Given the records below, would you repeat exactly the lines that begin at the one containing "[if_neg (by omega)]" and end at the one containing "register reads as before. -/", inclusive?

SOURCE DATA
################

-- ==== Sys2Proof/Laws/State.lean ====
section
/-! SUPPORT. What each update of the state leaves of each field: one lemma per field per update, true by definition. -/

namespace Sys2Proof.Machine

open Sys2Proof

/-! ### onSys -/

@[simp] theorem State.onSys_now (s : State) (g : SysSt → SysSt) : (s.onSys g).now = s.now := rfl
@[simp] theorem State.onSys_free (s : State) (g : SysSt → SysSt) : (s.onSys g).free = s.free := rfl
@[simp] theorem State.onSys_regs (s : State) (g : SysSt → SysSt) : (s.onSys g).regs = s.regs := rfl
@[simp] theorem State.onSys_sys (s : State) (g : SysSt → SysSt) : (s.onSys g).sys = g s.sys := rfl
@[simp] theorem State.onSys_evc (s : State) (g : SysSt → SysSt) : (s.onSys g).evc = s.evc := rfl
@[simp] theorem State.onSys_pwr (s : State) (g : SysSt → SysSt) : (s.onSys g).pwr = s.pwr := rfl
@[simp] theorem State.onSys_flt (s : State) (g : SysSt → SysSt) : (s.onSys g).flt = s.flt := rfl
@[simp] theorem State.onSys_pci (s : State) (g : SysSt → SysSt) : (s.onSys g).pci = s.pci := rfl
@[simp] theorem State.onSys_dma (s : State) (g : SysSt → SysSt) : (s.onSys g).dma = s.dma := rfl
@[simp] theorem State.onSys_ciph (s : State) (g : SysSt → SysSt) : (s.onSys g).ciph = s.ciph := rfl
@[simp] theorem State.onSys_mem (s : State) (g : SysSt → SysSt) : (s.onSys g).mem = s.mem := rfl
@[simp] theorem State.onSys_dmc (s : State) (g : SysSt → SysSt) : (s.onSys g).dmc = s.dmc := rfl
@[simp] theorem State.onSys_nvm (s : State) (g : SysSt → SysSt) : (s.onSys g).nvm = s.nvm := rfl
@[simp] theorem State.onSys_chan (s : State) (g : SysSt → SysSt) : (s.onSys g).chan = s.chan := rfl
@[simp] theorem State.onSys_done (s : State) (g : SysSt → SysSt) : (s.onSys g).done = s.done := rfl
@[simp] theorem State.onSys_notices (s : State) (g : SysSt → SysSt) : (s.onSys g).notices = s.notices := rfl
@[simp] theorem State.onSys_ftl (s : State) (g : SysSt → SysSt) : (s.onSys g).ftl = s.ftl := rfl
@[simp] theorem State.onSys_plj (s : State) (g : SysSt → SysSt) : (s.onSys g).plj = s.plj := rfl
@[simp] theorem State.onSys_rdp (s : State) (g : SysSt → SysSt) : (s.onSys g).rdp = s.rdp := rfl
@[simp] theorem State.onSys_rail (s : State) (g : SysSt → SysSt) : (s.onSys g).rail = s.rail := rfl
@[simp] theorem State.onSys_mcl (s : State) (g : SysSt → SysSt) : (s.onSys g).mcl = s.mcl := rfl
@[simp] theorem State.onSys_boot (s : State) (g : SysSt → SysSt) : (s.onSys g).boot = s.boot := rfl
@[simp] theorem State.onSys_ist (s : State) (g : SysSt → SysSt) : (s.onSys g).ist = s.ist := rfl
@[simp] theorem State.onSys_net (s : State) (g : SysSt → SysSt) : (s.onSys g).net = s.net := rfl
@[simp] theorem State.onSys_tgn (s : State) (g : SysSt → SysSt) : (s.onSys g).tgn = s.tgn := rfl
@[simp] theorem State.onSys_esc (s : State) (g : SysSt → SysSt) : (s.onSys g).esc = s.esc := rfl
@[simp] theorem State.onSys_out (s : State) (g : SysSt → SysSt) : (s.onSys g).out = s.out := rfl
@[simp] theorem State.onSys_pending (s : State) (g : SysSt → SysSt) : (s.onSys g).pending = s.pending := rfl

/-! ### onEvc -/

@[simp] theorem State.onEvc_now (s : State) (g : EvcSt → EvcSt) : (s.onEvc g).now = s.now := rfl
@[simp] theorem State.onEvc_free (s : State) (g : EvcSt → EvcSt) : (s.onEvc g).free = s.free := rfl
@[simp] theorem State.onEvc_regs (s : State) (g : EvcSt → EvcSt) : (s.onEvc g).regs = s.regs := rfl
@[simp] theorem State.onEvc_sys (s : State) (g : EvcSt → EvcSt) : (s.onEvc g).sys = s.sys := rfl
@[simp] theorem State.onEvc_evc (s : State) (g : EvcSt → EvcSt) : (s.onEvc g).evc = g s.evc := rfl
@[simp] theorem State.onEvc_pwr (s : State) (g : EvcSt → EvcSt) : (s.onEvc g).pwr = s.pwr := rfl
@[simp] theorem State.onEvc_flt (s : State) (g : EvcSt → EvcSt) : (s.onEvc g).flt = s.flt := rfl
@[simp] theorem State.onEvc_pci (s : State) (g : EvcSt → EvcSt) : (s.onEvc g).pci = s.pci := rfl
@[simp] theorem State.onEvc_dma (s : State) (g : EvcSt → EvcSt) : (s.onEvc g).dma = s.dma := rfl
@[simp] theorem State.onEvc_ciph (s : State) (g : EvcSt → EvcSt) : (s.onEvc g).ciph = s.ciph := rfl
@[simp] theorem State.onEvc_mem (s : State) (g : EvcSt → EvcSt) : (s.onEvc g).mem = s.mem := rfl
@[simp] theorem State.onEvc_dmc (s : State) (g : EvcSt → EvcSt) : (s.onEvc g).dmc = s.dmc := rfl
@[simp] theorem State.onEvc_nvm (s : State) (g : EvcSt → EvcSt) : (s.onEvc g).nvm = s.nvm := rfl
@[simp] theorem State.onEvc_chan (s : State) (g : EvcSt → EvcSt) : (s.onEvc g).chan = s.chan := rfl
@[simp] theorem State.onEvc_done (s : State) (g : EvcSt → EvcSt) : (s.onEvc g).done = s.done := rfl
@[simp] theorem State.onEvc_notices (s : State) (g : EvcSt → EvcSt) : (s.onEvc g).notices = s.notices := rfl
@[simp] theorem State.onEvc_ftl (s : State) (g : EvcSt → EvcSt) : (s.onEvc g).ftl = s.ftl := rfl
@[simp] theorem State.onEvc_plj (s : State) (g : EvcSt → EvcSt) : (s.onEvc g).plj = s.plj := rfl
@[simp] theorem State.onEvc_rdp (s : State) (g : EvcSt → EvcSt) : (s.onEvc g).rdp = s.rdp := rfl
@[simp] theorem State.onEvc_rail (s : State) (g : EvcSt → EvcSt) : (s.onEvc g).rail = s.rail := rfl
@[simp] theorem State.onEvc_mcl (s : State) (g : EvcSt → EvcSt) : (s.onEvc g).mcl = s.mcl := rfl
@[simp] theorem State.onEvc_boot (s : State) (g : EvcSt → EvcSt) : (s.onEvc g).boot = s.boot := rfl
@[simp] theorem State.onEvc_ist (s : State) (g : EvcSt → EvcSt) : (s.onEvc g).ist = s.ist := rfl
@[simp] theorem State.onEvc_net (s : State) (g : EvcSt → EvcSt) : (s.onEvc g).net = s.net := rfl
@[simp] theorem State.onEvc_tgn (s : State) (g : EvcSt → EvcSt) : (s.onEvc g).tgn = s.tgn := rfl
@[simp] theorem State.onEvc_esc (s : State) (g : EvcSt → EvcSt) : (s.onEvc g).esc = s.esc := rfl
@[simp] theorem State.onEvc_out (s : State) (g : EvcSt → EvcSt) : (s.onEvc g).out = s.out := rfl
@[simp] theorem State.onEvc_pending (s : State) (g : EvcSt → EvcSt) : (s.onEvc g).pending = s.pending := rfl
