-- ==== Sys2Proof/Laws/Regs.lean ====
section
/-! SUPPORT. Laws of the registers and their fields: what a read of a register or of a field gives after a write. -/

namespace Sys2Proof

theorem Word.fld_lt (w : Word) (lo wd : Nat) : Word.fld w lo wd < 2 ^ wd := Nat.mod_lt _ (Nat.two_pow_pos wd)

/-- The number that `setFld` makes fits the word it came from. -/
theorem Word.setFld_toNat (w : Word) {lo wd : Nat} (h : lo + wd ≤ 32) (v : Nat) :
    (Word.setFld w lo wd v).toNat
      = w.toNat % 2 ^ lo + (v % 2 ^ wd) * 2 ^ lo + (w.toNat / 2 ^ (lo + wd)) * 2 ^ (lo + wd) := by
  have h1 : w.toNat % 2 ^ lo < 2 ^ lo := Nat.mod_lt _ (Nat.two_pow_pos lo)
  have h2 : v % 2 ^ wd < 2 ^ wd := Nat.mod_lt _ (Nat.two_pow_pos wd)
  have h3 : w.toNat / 2 ^ (lo + wd) < 2 ^ (32 - (lo + wd)) := by
    rw [Nat.div_lt_iff_lt_mul (Nat.two_pow_pos _), ← Nat.pow_add]
    have : 32 - (lo + wd) + (lo + wd) = 32 := by omega
    rw [this]
    exact w.isLt
  have h4 : w.toNat % 2 ^ lo + v % 2 ^ wd * 2 ^ lo < 2 ^ (lo + wd) := by
    have : (v % 2 ^ wd + 1) * 2 ^ lo ≤ 2 ^ wd * 2 ^ lo := Nat.mul_le_mul_right _ h2
    rw [Nat.add_mul, one_mul] at this
    rw [Nat.pow_add, Nat.mul_comm (2 ^ lo)]
    omega
  have h5 : w.toNat / 2 ^ (lo + wd) * 2 ^ (lo + wd) + 2 ^ (lo + wd) ≤ 2 ^ 32 := by
    have h5' : (w.toNat / 2 ^ (lo + wd) + 1) * 2 ^ (lo + wd) ≤ 2 ^ (32 - (lo + wd)) * 2 ^ (lo + wd) :=
      Nat.mul_le_mul_right _ h3
    rw [← Nat.pow_add, show 32 - (lo + wd) + (lo + wd) = 32 by omega, Nat.add_mul, one_mul] at h5'
    exact h5'
  unfold Word.setFld
  rw [BitVec.toNat_ofNat]
  exact Nat.mod_eq_of_lt (by omega)

/-- A field that lies in the word reads as it was set. -/
theorem Word.fld_setFld_self (w : Word) {lo wd : Nat} (h : lo + wd ≤ 32) (v : Nat) :
    Word.fld (Word.setFld w lo wd v) lo wd = v % 2 ^ wd := by
  unfold Word.fld
  rw [Word.setFld_toNat w h v]
  have h1 : w.toNat % 2 ^ lo < 2 ^ lo := Nat.mod_lt _ (Nat.two_pow_pos lo)
  have e : w.toNat % 2 ^ lo + v % 2 ^ wd * 2 ^ lo + w.toNat / 2 ^ (lo + wd) * 2 ^ (lo + wd)
      = w.toNat % 2 ^ lo + 2 ^ lo * (v % 2 ^ wd + 2 ^ wd * (w.toNat / 2 ^ (lo + wd))) := by
    rw [Nat.pow_add]; ring
  rw [e, Nat.add_mul_div_left _ _ (Nat.two_pow_pos lo), Nat.div_eq_of_lt h1, Nat.zero_add, Nat.add_mul_mod_self_left,
    Nat.mod_mod]

/-- The bits of a field. -/
theorem Word.testBit_fld (w : Word) (lo wd i : Nat) :
    (Word.fld w lo wd).testBit i = (decide (i < wd) && w.toNat.testBit (lo + i)) := by
  unfold Word.fld
  rw [Nat.testBit_mod_two_pow, Nat.testBit_div_two_pow, Nat.add_comm i lo]

/-- The bits of a word with a field set: those of the number in the field, the word's own outside it. -/
theorem Word.testBit_setFld (w : Word) {lo wd : Nat} (h : lo + wd ≤ 32) (v j : Nat) :
    (Word.setFld w lo wd v).toNat.testBit j
      = if lo ≤ j ∧ j < lo + wd then v.testBit (j - lo) else w.toNat.testBit j := by
  rw [Word.setFld_toNat w h v]
  have h1 : w.toNat % 2 ^ lo < 2 ^ lo := Nat.mod_lt _ (Nat.two_pow_pos lo)
  have h2 : v % 2 ^ wd < 2 ^ wd := Nat.mod_lt _ (Nat.two_pow_pos wd)
  have e : w.toNat % 2 ^ lo + v % 2 ^ wd * 2 ^ lo + w.toNat / 2 ^ (lo + wd) * 2 ^ (lo + wd)
      = 2 ^ lo * (2 ^ wd * (w.toNat / 2 ^ (lo + wd)) + v % 2 ^ wd) + w.toNat % 2 ^ lo := by
    rw [Nat.pow_add]; ring
  rw [e, Nat.testBit_two_pow_mul_add _ h1, Nat.testBit_two_pow_mul_add _ h2, Nat.testBit_mod_two_pow,
    Nat.testBit_mod_two_pow, Nat.testBit_div_two_pow]
  by_cases a : j < lo
  · rw [if_pos a, if_neg (by omega)]; simp [a]
  · rw [if_neg a]
    by_cases b : j < lo + wd
    · rw [if_pos (by omega), if_pos (by omega)]; simp; omega
    · rw [if_neg (by omega), if_neg (by omega)]
      congr 1; omega

/-- A field that lies outside the one set reads as before. -/
theorem Word.fld_setFld_ne (w : Word) {lo wd lo' wd' : Nat} (h : lo + wd ≤ 32) (hd : lo' + wd' ≤ lo ∨ lo + wd ≤ lo')
    (v : Nat) : Word.fld (Word.setFld w lo wd v) lo' wd' = Word.fld w lo' wd' := by
  apply Nat.eq_of_testBit_eq
  intro i
  rw [Word.testBit_fld, Word.testBit_fld, Word.testBit_setFld w h]
  by_cases hi : i < wd'
  · rw [if_neg (by omega)]
  · simp [hi]
namespace Machine

@[simp] theorem State.rd_wr_self (s : State) (off : Nat) (w : Word) : (s.wr off w).rd off = w :=
  SMap.get_set_self _ _ _ _

theorem State.rd_wr_ne (s : State) {off o : Nat} (h : o ≠ off) (w : Word) : (s.wr off w).rd o = s.rd o :=
  SMap.get_set_ne _ _ h _

/-- A field that lies in its register reads as it was put. -/
theorem State.get_put_self (s : State) (f : FRef) (h : f.lo + f.wd ≤ 32) (v : Nat) :
    (s.put f v).get f = v % 2 ^ f.wd := by
  unfold State.get State.put
  rw [State.rd_wr_self]
  exact Word.fld_setFld_self _ h v

/-- A field of another register reads as before. -/
theorem State.get_put_ne (s : State) (f g : FRef) (h : g.off ≠ f.off) (v : Nat) : (s.put f v).get g = s.get g := by
  unfold State.get State.put
  rw [State.rd_wr_ne _ h]

theorem State.rd_put_ne (s : State) (f : FRef) {o : Nat} (h : o ≠ f.off) (v : Nat) : (s.put f v).rd o = s.rd o :=
  State.rd_wr_ne _ h _

/-- Reads look at the registers alone. -/
theorem State.rd_congr {s t : State} (h : s.regs = t.regs) (off : Nat) : s.rd off = t.rd off := by
  unfold State.rd; rw [h]

theorem State.get_congr {s t : State} (h : s.regs = t.regs) (f : FRef) : s.get f = t.get f := by
  unfold State.get; rw [State.rd_congr h]

/-- Writing a register keeps the register table canonical. -/
theorem regs_wf_wr {s : State} (h : SMap.wf resetWord s.regs = true) (off : Nat) (w : Word) :
    SMap.wf resetWord (s.wr off w).regs = true := SMap.wf_set _ h off w

theorem regs_wf_put {s : State} (h : SMap.wf resetWord s.regs = true) (f : FRef) (v : Nat) :
    SMap.wf resetWord (s.put f v).regs = true := SMap.wf_set _ h _ _

end Machine

end Sys2Proof
end

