-- ==== Sys2Proof/Tests/Slice0.lean ====
section
/-!
SUPPORT. Tests.  First the well-formedness smoke: an ill-formed command for each check, which the check
refuses.  Then values known from outside the model.  Then, for every obligation with hypotheses, a
state and operands that meet them all.
-/

section Slice0

set_option Elab.async false
set_option maxRecDepth 8000
set_option exponentiation.threshold 2000

open Sys2Proof Sys2Proof.Machine

/-! ### Well-formedness -/

/-- A frame whose sizes fit: 64 bytes of UDP payload in an IPv4 packet of 92 bytes. -/
def tFrame : Frame := ⟨0, 110, true, true, 0, 0, [], true, false, 92, 0, 0, 0, 0, 0, 0, List.replicate 64 0⟩

/-- A frame whose payload is longer than its IP packet. -/
def tShortIp : Frame := { tFrame with ipLen := 91 }

/-- A frame whose IP packet is longer than the frame. -/
def tShortFrame : Frame := { tFrame with size := 105 }

/-- A frame longer than any. -/
def tLongFrame : Frame := { tFrame with size := 65537 }

theorem test_wf_frame : (Instr.get tFrame).wellFormed = true := by decide
theorem test_ill_frameReceive : (Instr.frameReceive tShortIp).wellFormed = false := by decide
theorem test_ill_get : (Instr.get tShortFrame).wellFormed = false := by decide
theorem test_ill_getRange : (Instr.getRange tLongFrame).wellFormed = false := by decide
theorem test_ill_put : (Instr.put tShortIp).wellFormed = false := by decide
theorem test_ill_putData : (Instr.putData tShortFrame).wellFormed = false := by decide
theorem test_ill_stat : (Instr.stat tLongFrame).wellFormed = false := by decide
theorem test_ill_ack : (Instr.ack tShortIp).wellFormed = false := by decide
theorem test_ill_credit : (Instr.credit tShortFrame).wellFormed = false := by decide
theorem test_ill_wake : (Instr.wake tLongFrame).wellFormed = false := by decide
theorem test_ill_putShard : (Instr.putShard tShortIp).wellFormed = false := by decide
theorem test_ill_getShard : (Instr.getShard tShortFrame).wellFormed = false := by decide
theorem test_ill_shardResponse : (Instr.shardResponse tLongFrame true).wellFormed = false := by decide
theorem test_ill_epoch : (Instr.epoch tShortIp).wellFormed = false := by decide
theorem test_ill_hello : (Instr.hello tShortFrame).wellFormed = false := by decide
theorem test_ill_helloResponse : (Instr.helloResponse tLongFrame).wellFormed = false := by decide
theorem test_ill_putShardResponse : (Instr.putShardResponse tShortIp).wellFormed = false := by decide
theorem test_ill_registerWrite_empty : (Instr.registerWrite .host 1 0 []).wellFormed = false := by decide
theorem test_ill_registerWrite_bar0 : (Instr.registerWrite .host 0 0xFFFF [0, 0]).wellFormed = false := by decide
theorem test_ill_rcFieldRead_bar2 : (Instr.rcFieldRead .host 1 0x3FFFFFC 8).wellFormed = false := by decide
theorem test_ill_rcFieldRead_bar4 : (Instr.rcFieldRead .host 2 0x4000 1).wellFormed = false := by decide
theorem test_ill_counterPairRead : (Instr.counterPairRead .host 0 9).wellFormed = false := by decide
theorem test_ill_counterPairWrite : (Instr.counterPairWrite .host 0 (List.replicate 9 0)).wellFormed = false := by decide
theorem test_ill_deadAccess : (Instr.deadAccess .host 0x4000000 4 true).wellFormed = false := by decide
theorem test_ill_mapLookup : (Instr.mapLookup 0 (2 ^ 37)).wellFormed = false := by decide
theorem test_ill_relocateIu : (Instr.relocateIu 0 0 0 [some 1] []).wellFormed = false := by decide
theorem test_ill_codewordDecode_bits : (Instr.codewordDecode 0 false true [] 0 36865 0).wellFormed = false := by decide
theorem test_ill_codewordDecode_unsat : (Instr.codewordDecode 0 false true [] 0 0 36865).wellFormed = false := by decide
theorem test_ill_sqFetch : (Instr.sqFetch (some [0]) []).wellFormed = false := by decide
theorem test_ill_nvmWrite : (Instr.nvmWrite 0 [] [0] none false).wellFormed = false := by decide
theorem test_ill_setApst : (Instr.setApst (some [0])).wellFormed = false := by decide
theorem test_ill_setTimestamp : (Instr.setTimestamp (some [0])).wellFormed = false := by decide
theorem test_ill_tapExtest : (Instr.tapExtest (some (0x3FFFFFF, [0, 0]))).wellFormed = false := by decide
theorem test_ill_dramAccess_range : (Instr.dramAccess 0 0x1FFFFFFFFF 2 none false).wellFormed = false := by decide
theorem test_ill_dramAccess_data : (Instr.dramAccess 0 0 2 (some [0]) false).wellFormed = false := by decide
theorem test_ill_generate : (Instr.generate (.core 0) true 0 0 (List.replicate 32 0) true).wellFormed = false := by decide
theorem test_ill_injected : (Instr.injected 0 (List.replicate 65 0)).wellFormed = false := by decide
theorem test_ill_fatalLine : (Instr.fatalLine [⟨0, 8, .c, 0, 0⟩]).wellFormed = false := by decide
theorem test_ill_junctionTrip : (Instr.junctionTrip 128).wellFormed = false := by decide
theorem test_ill_readComplete : (Instr.readComplete 0 0 (List.replicate 262145 0)).wellFormed = false := by
  show decide ((List.replicate 262145 (0 : Byte)).length ≤ 16 * 16384) = false
  rw [List.length_replicate]; decide
theorem test_ill_parityRebuildDone : (Instr.parityRebuildDone 0 true (List.replicate 4097 0)).wellFormed = false := by
  decide +kernel
theorem test_ill_codewordDecode_data :
    (Instr.codewordDecode 0 false true (List.replicate 4097 0) 0 0 0).wellFormed = false := by decide +kernel
theorem test_ill_idxLoad : (Instr.idxLoad .host [(0, 0, List.replicate 4097 0)] []).wellFormed = false := by
  decide +kernel
theorem test_ill_sqFetch_ranges : (Instr.sqFetch none (List.replicate 4097 0)).wellFormed = false := by
  decide +kernel
theorem test_ill_readCompletion : (Instr.readCompletion 0 0 (List.replicate 4097 0)).wellFormed = false := by
  decide +kernel
theorem test_ill_poisonedTlp : (Instr.poisonedTlp none (List.replicate 4097 0)).wellFormed = false := by
  decide +kernel
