-- ==== Sys2Proof/Config.lean ====
section
/-! DEFINITION. What is fixed for the machine, and the free values the spec leaves open. -/

namespace Sys2Proof.Config

/-- HDR_BYTES: the header is 1024 bytes (R5, R72). -/
def hdrBytes : Nat := 1024

/-- HEAP_CAP: 256 heap slots (R5, R51). -/
def heapCap : Nat := 256

/-- ARENA_CAP: 511 node slots (R5, R52). -/
def arenaCap : Nat := 511

/-- The ID register's constant, "HCC" and version byte 0x01 (R2, R24). -/
def idWord : Word := 0x48434301#32

/-- The register space is 0x5000 bytes (R22). -/
def regSpaceBytes : Nat := 0x5000

/-- DESIGN CHOICE (log 5): the value of the open parameter IN_SIZE (R6) in `State.reset`. Every state carries its own
IN_SIZE, so statements over all states hold for every legal size. -/
def inSize : Word := 4096#32

/-- DESIGN CHOICE (log 5): the value of the open parameter OUT_CAP (R6) in `State.reset`. -/
def outCap : Word := 4096#32

/-- FREE VALUE (log 2): the unspecified contents of IN after reset number `epoch` (R58, R261), one byte for each address. -/
opaque inPowerOn (epoch addr : Nat) : Byte

/-- FREE VALUE (log 2): the unspecified contents of OUT after reset number `epoch` (R58, R261), one byte for each address. -/
opaque outPowerOn (epoch addr : Nat) : Byte

/-- FREE VALUE (log 3): what the `n`-th host read of an OUT byte at or above OUT_POS returns (R75). -/
opaque staleByte (n : Nat) : Byte

/-- FREE VALUE (log 4): what the `n`-th host register read that R266 leaves unspecified returns. -/
opaque busyRead (n : Nat) : Word

/-- PARAMETER (R78, I9; log 12): what the platform answers to a read of `width` bytes at an offset at or above 0x5000, outside the
HCC, when `n` free values have been taken before it. -/
opaque platformAnswer (n width off : Nat) : Word

end Sys2Proof.Config
end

################

YOUR RESPONSE
  · rw [if_neg (by omega)]
  · simp [hi]
namespace Machine

@[simp] theorem State.rd_wr_self (s : State) (off : Nat) (w : Word) : (s.wr off w).rd off = w :=
  SMap.get_set_self _ _ _ _

theorem State.rd_wr_ne (s : State) {off o : Nat} (h : o ≠ off) (w : Word) : (s.wr off w).rd o = s.rd o :=
  SMap.get_set_ne _ _ h _

/-- A field that lies in its register reads as it was put. -/
theorem State.get_put_self (s : State) (f : FRef) (h : f.lo + f.wd ≤ 32) (v : Nat) :
    (s.put f v).get f = v % 2 ^ f.wd := by
  unfold State.get State.put
  rw [State.rd_wr_self]
  exact Word.fld_setFld_self _ h v

/-- A field of another register reads as before. -/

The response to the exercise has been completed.